-- ==== Sys2Proof/Laws/State.lean ====
section
/-! SUPPORT. One lemma for each field of the state under each named update, so that no proof unfolds a record update. -/

namespace Sys2Proof.Machine

/-! Fields under `nextIp`. -/

@[simp] theorem nextIp_cfg (s : State) : s.nextIp.cfg = s.cfg := rfl
@[simp] theorem nextIp_program (s : State) : s.nextIp.program = s.program := rfl
@[simp] theorem nextIp_host (s : State) : s.nextIp.host = s.host := rfl
@[simp] theorem nextIp_phase (s : State) : s.nextIp.phase = s.phase := rfl
@[simp] theorem nextIp_steps (s : State) : s.nextIp.steps = s.steps := rfl
@[simp] theorem nextIp_ip (s : State) : s.nextIp.ip = s.ip + 1 := rfl
@[simp] theorem nextIp_acc (s : State) : s.nextIp.acc = s.acc := rfl
@[simp] theorem nextIp_pacc (s : State) : s.nextIp.pacc = s.pacc := rfl
@[simp] theorem nextIp_lr (s : State) : s.nextIp.lr = s.lr := rfl
@[simp] theorem nextIp_regs (s : State) : s.nextIp.regs = s.regs := rfl
@[simp] theorem nextIp_mem (s : State) : s.nextIp.mem = s.mem := rfl
@[simp] theorem nextIp_dp (s : State) : s.nextIp.dp = s.dp := rfl
@[simp] theorem nextIp_run (s : State) : s.nextIp.run = s.run := rfl
@[simp] theorem nextIp_sin0 (s : State) : s.nextIp.sin0 = s.sin0 := rfl
@[simp] theorem nextIp_sin1 (s : State) : s.nextIp.sin1 = s.sin1 := rfl
@[simp] theorem nextIp_rmp0 (s : State) : s.nextIp.rmp0 = s.rmp0 := rfl
@[simp] theorem nextIp_rmp1 (s : State) : s.nextIp.rmp1 = s.rmp1 := rfl
@[simp] theorem nextIp_diag (s : State) : s.nextIp.diag = s.diag := rfl

/-! Fields under `writeAcc`. -/

@[simp] theorem writeAcc_cfg (s : State) (v : Fixed) : (s.writeAcc v).cfg = s.cfg := rfl
@[simp] theorem writeAcc_program (s : State) (v : Fixed) : (s.writeAcc v).program = s.program := rfl
@[simp] theorem writeAcc_host (s : State) (v : Fixed) : (s.writeAcc v).host = s.host := rfl
@[simp] theorem writeAcc_phase (s : State) (v : Fixed) : (s.writeAcc v).phase = s.phase := rfl
@[simp] theorem writeAcc_steps (s : State) (v : Fixed) : (s.writeAcc v).steps = s.steps := rfl
@[simp] theorem writeAcc_ip (s : State) (v : Fixed) : (s.writeAcc v).ip = s.ip := rfl
@[simp] theorem writeAcc_acc (s : State) (v : Fixed) : (s.writeAcc v).acc = ⟨v.raw, 8, 23, v.ovf⟩ := rfl
@[simp] theorem writeAcc_pacc (s : State) (v : Fixed) : (s.writeAcc v).pacc = s.pacc := rfl
@[simp] theorem writeAcc_lr (s : State) (v : Fixed) : (s.writeAcc v).lr = s.lr := rfl
@[simp] theorem writeAcc_regs (s : State) (v : Fixed) : (s.writeAcc v).regs = s.regs := rfl
@[simp] theorem writeAcc_mem (s : State) (v : Fixed) : (s.writeAcc v).mem = s.mem := rfl
@[simp] theorem writeAcc_dp (s : State) (v : Fixed) : (s.writeAcc v).dp = s.dp := rfl
@[simp] theorem writeAcc_run (s : State) (v : Fixed) : (s.writeAcc v).run = s.run := rfl
@[simp] theorem writeAcc_sin0 (s : State) (v : Fixed) : (s.writeAcc v).sin0 = s.sin0 := rfl
@[simp] theorem writeAcc_sin1 (s : State) (v : Fixed) : (s.writeAcc v).sin1 = s.sin1 := rfl
@[simp] theorem writeAcc_rmp0 (s : State) (v : Fixed) : (s.writeAcc v).rmp0 = s.rmp0 := rfl
@[simp] theorem writeAcc_rmp1 (s : State) (v : Fixed) : (s.writeAcc v).rmp1 = s.rmp1 := rfl
@[simp] theorem writeAcc_diag (s : State) (v : Fixed) : (s.writeAcc v).diag = s.diag := rfl

/-! Fields under `capturePacc`. -/

@[simp] theorem capturePacc_cfg (s : State) : s.capturePacc.cfg = s.cfg := rfl
@[simp] theorem capturePacc_program (s : State) : s.capturePacc.program = s.program := rfl
@[simp] theorem capturePacc_host (s : State) : s.capturePacc.host = s.host := rfl
@[simp] theorem capturePacc_phase (s : State) : s.capturePacc.phase = s.phase := rfl
@[simp] theorem capturePacc_steps (s : State) : s.capturePacc.steps = s.steps := rfl
@[simp] theorem capturePacc_ip (s : State) : s.capturePacc.ip = s.ip := rfl
@[simp] theorem capturePacc_acc (s : State) : s.capturePacc.acc = s.acc := rfl
@[simp] theorem capturePacc_pacc (s : State) : s.capturePacc.pacc = s.acc := rfl
@[simp] theorem capturePacc_lr (s : State) : s.capturePacc.lr = s.lr := rfl
@[simp] theorem capturePacc_regs (s : State) : s.capturePacc.regs = s.regs := rfl
@[simp] theorem capturePacc_mem (s : State) : s.capturePacc.mem = s.mem := rfl
@[simp] theorem capturePacc_dp (s : State) : s.capturePacc.dp = s.dp := rfl
@[simp] theorem capturePacc_run (s : State) : s.capturePacc.run = s.run := rfl
@[simp] theorem capturePacc_sin0 (s : State) : s.capturePacc.sin0 = s.sin0 := rfl
@[simp] theorem capturePacc_sin1 (s : State) : s.capturePacc.sin1 = s.sin1 := rfl
@[simp] theorem capturePacc_rmp0 (s : State) : s.capturePacc.rmp0 = s.rmp0 := rfl
@[simp] theorem capturePacc_rmp1 (s : State) : s.capturePacc.rmp1 = s.rmp1 := rfl
@[simp] theorem capturePacc_diag (s : State) : s.capturePacc.diag = { s.diag with paccOverflows := s.diag.paccOverflows + s.acc.ovf.toNat } :=
  rfl

/-! Fields under `countOvf`. -/

@[simp] theorem countOvf_cfg (s : State) (l : List Fixed) : (s.countOvf l).cfg = s.cfg := rfl
@[simp] theorem countOvf_program (s : State) (l : List Fixed) : (s.countOvf l).program = s.program := rfl
@[simp] theorem countOvf_host (s : State) (l : List Fixed) : (s.countOvf l).host = s.host := rfl
@[simp] theorem countOvf_phase (s : State) (l : List Fixed) : (s.countOvf l).phase = s.phase := rfl
@[simp] theorem countOvf_steps (s : State) (l : List Fixed) : (s.countOvf l).steps = s.steps := rfl
@[simp] theorem countOvf_ip (s : State) (l : List Fixed) : (s.countOvf l).ip = s.ip := rfl
@[simp] theorem countOvf_acc (s : State) (l : List Fixed) : (s.countOvf l).acc = s.acc := rfl
@[simp] theorem countOvf_pacc (s : State) (l : List Fixed) : (s.countOvf l).pacc = s.pacc := rfl
@[simp] theorem countOvf_lr (s : State) (l : List Fixed) : (s.countOvf l).lr = s.lr := rfl
@[simp] theorem countOvf_regs (s : State) (l : List Fixed) : (s.countOvf l).regs = s.regs := rfl
@[simp] theorem countOvf_mem (s : State) (l : List Fixed) : (s.countOvf l).mem = s.mem := rfl
@[simp] theorem countOvf_dp (s : State) (l : List Fixed) : (s.countOvf l).dp = s.dp := rfl
@[simp] theorem countOvf_run (s : State) (l : List Fixed) : (s.countOvf l).run = s.run := rfl
@[simp] theorem countOvf_sin0 (s : State) (l : List Fixed) : (s.countOvf l).sin0 = s.sin0 := rfl
@[simp] theorem countOvf_sin1 (s : State) (l : List Fixed) : (s.countOvf l).sin1 = s.sin1 := rfl
@[simp] theorem countOvf_rmp0 (s : State) (l : List Fixed) : (s.countOvf l).rmp0 = s.rmp0 := rfl
@[simp] theorem countOvf_rmp1 (s : State) (l : List Fixed) : (s.countOvf l).rmp1 = s.rmp1 := rfl
@[simp] theorem countOvf_diag (s : State) (l : List Fixed) : (s.countOvf l).diag = { s.diag with accOverflows := s.diag.accOverflows + l.countP (·.ovf) } :=
  rfl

How to complete this task:
All lines above that include the word "program" must be copied into the answer.

Your response:
@[simp] theorem nextIp_program (s : State) : s.nextIp.program = s.program := rfl
@[simp] theorem writeAcc_program (s : State) (v : Fixed) : (s.writeAcc v).program = s.program := rfl
@[simp] theorem capturePacc_program (s : State) : s.capturePacc.program = s.program := rfl
@[simp] theorem countOvf_program (s : State) (l : List Fixed) : (s.countOvf l).program = s.program := rfl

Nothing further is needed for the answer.